David M. Awesome said:


> lol over-generalizations



It's not a generalization; it's a fact.


----------



## Dyluck (Dec 2, 2008)

bozzles said:


> It's not a generalization; it's a fact.



Prove it.


----------



## bozzles (Dec 2, 2008)

David M. Awesome said:


> Prove it.



Name one gay that doesn't like cute things.


----------



## Magikian (Dec 2, 2008)

bozzles said:


> Name one gay that doesn't like cute things.

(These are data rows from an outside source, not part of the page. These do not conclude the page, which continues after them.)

-- ==== Sys2Proof/Machine/State.lean ====
section
/-! DEFINITION. The state of the device as plain data.  Contexts are named by their device-wide number
cx = 8 × CORE_ID + CTX_ID; a family of like things is a sparse table (`Mp`) whose unlisted members are as after reset. -/
namespace Sys2Proof.Machine
open Host (Cell)

/-- A scalar (0 to 63 the task bank, 64 to 71 the handler bank's s56 to s63, 07 R127) or a predicate. -/
inductive RegRef where
  | s (n : Nat) | p (n : Nat)
deriving DecidableEq, Repr

/-- An outstanding frozen write (07 R122, R123): takes effect when `left` more bundles have retired. -/
structure FrozenW where
  reg : RegRef
  val : Word
  left : Nat
deriving DecidableEq, Repr

/-- A replay latch: its slot word and offset, and whether it is loaded (06 R105, 07 Table 07-10). -/
structure Latch where
  word : BitVec 64 := 0
  offset : BitVec 24 := 0
  loaded : Bool := true
deriving DecidableEq, Repr

/-- A bobbin (02 R28). -/
structure Bobbin where
  bound : Bool := false
  value : BitVec 23 := 0
deriving DecidableEq, Repr

/-- What a fault writes beside FAULT_PC and FAULT_SLOTS (17 R332). -/
structure FaultRec where
  cause : BitVec 8
  field : BitVec 4 := 0
  addr : Word := 0
  info : Word := 0
deriving DecidableEq, Repr

/-- One byte's point of performance (14 R261). -/
inductive Loc where
  | hbm (pa : Nat) | host (pa : Nat) | scratch (key : Nat)
deriving DecidableEq, Repr

/-- What an outstanding G-slot access does when it is performed (13 R239 to R247, 14 R265). -/
inductive AccKind where
  | load (dst : Option RegRef) (signed : Bool) (width : Nat)
  | store (data : List Byte)
  | atomic (op : BitVec 8) (dst : Option RegRef) (operand swap : Word)
  | acquire (dst : Option RegRef)
  | fence
  | notify (die : Nat) (offset size : Nat) (value : Word)
  | setFull (line : Nat) (full : Bool)
  | testFull (line : Nat) (dst : Option RegRef)
  | barrierTest (key : Nat) (dst : Option RegRef)
  | writeBack (line : Nat)
  | prefetch (line : Nat) (l1 l2 : Bool)
  | pin (lines : List Nat) (home : Option Nat) (dst : Option RegRef)
  | unpin (lines : List Nat)
  | invalidate (line : Option Nat)
  | give (dst : Option RegRef) (value : Word)
  | readRoot (n : Nat) (dst : Option RegRef)
deriving DecidableEq, Repr

/-- An outstanding access of a context, in program order of `uid`; `handlerAcc`: a bundle of handler mode issued it. -/
structure Access where
  uid : Nat
  kind : AccKind
  locs : List Loc := []
  addr : Word := 0
  hint : BitVec 8 := 0
  needsEarlier : Bool := false
  blocksLater : Bool := false
  dropL1 : Bool := false
  handlerAcc : Bool := false
deriving DecidableEq, Repr

/-- A tile register: type word, its generation (08 R160), contents and scales.  A byte that nothing has written since
`fill` is a free value (02 R26); `part` holds the bits of a listed byte that nothing has written. -/
structure Tile where
  word : TypeWord := 0
  gen : Nat := 0
  fill : Nat := 0
  data : Mp Byte := []
  part : Mp Byte := []
  scales : Mp Byte := []
deriving DecidableEq, Repr

/-- Where a unit of weight belongs: device, domain byte and generation tag of its root (15 R287). -/
structure RootRef where
  device : Nat := 0
  domain : BitVec 8 := 0
  gtag : Nat := 0
deriving DecidableEq, Repr

/-- An event that waits for a boundary of a context, in order of arrival (17 R330, R331): `found` is the place of an engine-found
fault whose write-out (R329) is still to come, `access` a post-commit error (13 R238) of an access of task or of handler mode. -/
inductive CtxEvent where
  | cancel (why : Nat) (first : BitVec 8)
  | watchdog (interval : Nat)
  | engine (slots : BitVec 6) (f : FaultRec)
  | found (uid : Nat)
  | access (f : FaultRec) (inHandler : Bool := false)
  | preempt
deriving DecidableEq, Repr

/-- Which row of 17 Table 17-2 the present handler entry belongs to. -/
inductive EntryKind where
  | save | restore | leave | other
deriving DecidableEq, Repr

/-- What a context is doing; `leaving` is released, but operations its engines had started still run (17 R337). -/
inductive Life where
  | free | running | draining | parked | leaving
deriving DecidableEq, Repr

/-- The state of a subscription slot (12 Table 12-4); `marked` is a pull slot that SLOTDONE has marked done. -/
inductive SubSlot where
  | empty | busy | full | marked
deriving DecidableEq, Repr

/-- A memory-side subscription (12 R229, R230; 13 R248); `moved` counts the items moved of the slot in progress. -/
structure Sub where
  ring : BitVec 4
  win : BitVec 8
  pull : Bool
  row0 : Nat
  col0 : Nat
  h : Nat
  c : Nat
  dr : Int
  dc : Int
  n : Nat
  next : Nat := 0
  states : List SubSlot
  offset : Nat
  slotBytes : Nat
  base : Nat
  stopped : Bool := false
  erred : Bool := false
  moved : Nat := 0
deriving DecidableEq, Repr

/-- Which engine queue an operation stands in (17 Table 17-3). -/
inductive QKind where
  | m | v0 | v1 | c
deriving DecidableEq, Repr

/-- A queued engine operation with all it captured at issue (02 R33, 03 R49, R56, 11 R201, 15 R285). -/
structure EOp where
  uid : Nat
  cx : Nat
  q : QKind
  instr : Instr
  word : BitVec 64
  pc : Word
  capA : Word := 0
  capB : Word := 0
  weight : Word := 0
  c0 : BitVec 32 := 0
  key : BitVec 32 := 0
  types : List TypeWord := []
  exts : List (List Nat) := []
  banks : Mp (BitVec 16) := []
  kd : Nat := 0
  waits : List Nat := []
  handlerOp : Bool := false
  started : Bool := false
  posted : Bool := false
  gen : Nat := 0
  srcGens : List Nat := []
  reads : List Nat := []
  writes : List Nat := []
  bankWait : List Nat := []
  resume : Option (Nat × Option (BitVec 32 × Word × Word)) := none
  progress : Nat := 0
  index : List Nat := []
  kept : List (Nat × Tile) := []
  moved : List Nat := []
  got : Mp Byte := []
deriving DecidableEq, Repr

/-- A request that waits for its answer (17 R330). -/
inductive Await where
  | asked
  | answered (ok : Bool) (refused : Bool) (value : Word)
  | faulted (f : FaultRec)
deriving DecidableEq, Repr

/-- A slot of a bundle, ready to execute: its instruction, the offset it executes with, and whether it is a replay. -/
structure FSlot where
  k : Slot
  word : BitVec 64
  instr : Instr
  offset : BitVec 24
  replayed : Bool
deriving DecidableEq, Repr

/-- A bundle that waits for an answer to a request it has made: it is not fetched again (17 R330). -/
structure HeldBundle where
  h : Header
  len : Nat
  slots : List FSlot
deriving DecidableEq, Repr

/-- A barrier update under way to its controller (14 R274): the object by its seat of the launch and its offset there. -/
structure BarUpd where
  core : Nat
  seat : Nat := 0
  key : Nat
  regionOff : Nat
  addr : Word
  expect : Bool
  arrivals : Nat
  bytes : Nat
  gtag : Nat
deriving DecidableEq, Repr

/-- A context (07 Table 07-2, Table 07-8). -/
structure Ctx where
  life : Life := .free
  launch : Option Word := none
  pc : Word := 0
  handler : Bool := false
  regs : Mp Word := []
  preds : BitVec 8 := 1
  pend : List RegRef := []
  frozen : List FrozenW := []
  bobbins : Mp Bobbin := []
  latchT : Mp Latch := []
  latchH : Mp Latch := []
  tokens : Mp Nat := []
  drawKey : BitVec 32 := 0
  drawCtr : BitVec 32 := 0
  qw : Word := 0
  qwRoot : RootRef := {}
  banks : Mp (BitVec 16) := []
  tiles : Mp Tile := []
  fill : Nat := 0
  status : Word := 0
  faultCause : BitVec 8 := 0
  faultField : BitVec 4 := 0
  faultSlots : BitVec 6 := 0
  faultPc : Word := 0
  faultAddr : Word := 0
  faultInfo : Word := 0
  precision : Word := 0
  pinLimit : BitVec 32 := 256
  pins : List Nat := []
  tilesPer : Nat := 0
  ctxsPer : Nat := 0
  shadow : Word := 0
  entry : Option EntryKind := none
  drains : Bool := false
  drainPc : Word := 0
  events : List CtxEvent := []
  engFault : List (EOp × FaultRec × Bool) := []
  out : List Access := []
  await : Option Await := none
  awaitX : Option Await := none
  issued : Bool := false
  held : Option HeldBundle := none
  consts : List (Slot × TypeWord) := []
  barrier : Option BarUpd := none
  bwait : Option (Nat × Bool) := none
  qwaits : Bool := false
  idleAt : Option Nat := none
  idleMet : Bool := false
  walkFail : Option (Word × BitVec 4 × Bool) := none
  missed : Bool := false
  subs : List Sub := []
  seatBase : Nat := 0
  reserve : Nat := 0
  stalled : Bool := false
  blocked : Bool := false
  leaveAt : Option Word := none
  replay : Option (Nat × Nat) := none
  replayAt : Word := 0
  wroteOut : Bool := false
deriving DecidableEq, Repr

/-- A posted send (16 R319); `seq` gives the order of posting (R323). -/
structure SendRec where
  entry : Nat
  cx : Nat
  uid : Nat
  word : TypeWord
  tag : BitVec 32
  left : Nat
  image : List Byte
  spill : Option (Nat × Nat) := none
  weight : Word
  root : RootRef
  lid : Word := 0
  seq : Nat := 0
deriving DecidableEq, Repr

/-- An entry of a receive list (16 R320), of a context of launch `lid`: `owner` is the operation that pulls it, 0 for none; `image` what a
pull that changed nothing brought (R322). -/
structure RecvEnt where
  cx : Nat
  ready : ReadyMsg
  owner : Nat := 0
  image : Option (List Byte) := none
  lid : Word := 0
deriving DecidableEq, Repr

/-- A collective tile table entry (16 R325, R326). -/
structure TabEnt where
  cx : Nat
  op : EOp
  tag : BitVec 32
  left : Nat
  k : Nat := 0
  fired : Bool := false
  fire : Option EOp := none
deriving DecidableEq, Repr

/-- A cached leaf of the page table (12 R234). -/
structure TlbEnt where
  base : Nat
  size : Nat
  pte : Word
deriving DecidableEq, Repr

/-- A seat's part of a core (05 R88, 12 R214): its number within the launch, in order of claim (12 R216), and the shadow blocks of its
contexts (17 R343). -/
structure SeatRec where
  no : Nat := 0
  blocks : List Nat := []
  lid : Word
  core : Nat
  ctxs : List Nat
  base : Nat
  size : Nat
  first : Bool
  resident : Bool := true
  home : List Nat := []
deriving DecidableEq, Repr

/-- A core (01 Table 01-2); `waking`: a claim has met it gated, and waits for its wake (18 R356). -/
structure Core where
  cur : Nat := 0
  inRow : Nat := 0
  yielded : Bool := false
  ops : List EOp := []
  waiters : List (QKind × Nat) := []
  staged : Option (Nat × Nat × Bool × TypeWord) := none
  l1 : Mp (List Byte) := []
  icache : Mp (List Byte) := []
  tlb : List TlbEnt := []
  sends : List SendRec := []
  recvs : List RecvEnt := []
  table : Mp (Option TabEnt) := []
  gated : Bool := false
  waking : Bool := false
  inReset : Bool := false
  idleSince : Word := 0
deriving DecidableEq, Repr

/-- A hardware queue slot (05 R82, R87). -/
structure HwSlot where
  q : Nat
  no : Nat := 0
  passed : Nat := 0
  lastNotify : Word := 0
deriving DecidableEq, Repr

/-- A root of a quiet unit (15 R282). -/
structure Root where
  launch : Option Word := none
  gtag : Nat := 0
  acc : Mp Nat := []
  failed : Bool := false
  cause : BitVec 8 := 0
  excess : Bool := false
  waiter : Option Nat := none
  granted : Option Nat := none
  quiet : Bool := false
deriving DecidableEq, Repr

I'm leaning towards gay, do I count?


----------



## ProgramFiles (Dec 2, 2008)

Him not gay , if i like cute thing, does it count?


----------



## Toxxy (Dec 2, 2008)

bozzles said:


> Name one gay that doesn't like cute things.


 Andy Warhol.


----------



## MayDay (Dec 2, 2008)

David M. Awesome said:


> Prove it.



All girls are love cute things = all girls are gays=all girls love guys
Proven!


----------



## Dyluck (Dec 2, 2008)

MayDay said:


> All girls are love cute things = all girls are gays=all girls love guys
> Proven!



If any of those clauses made sense, perhaps

But your logic doesn't make sense, either.

Fail.


----------



## FoxxLegend (Dec 2, 2008)

Toxxy said:


> Andy Warhol.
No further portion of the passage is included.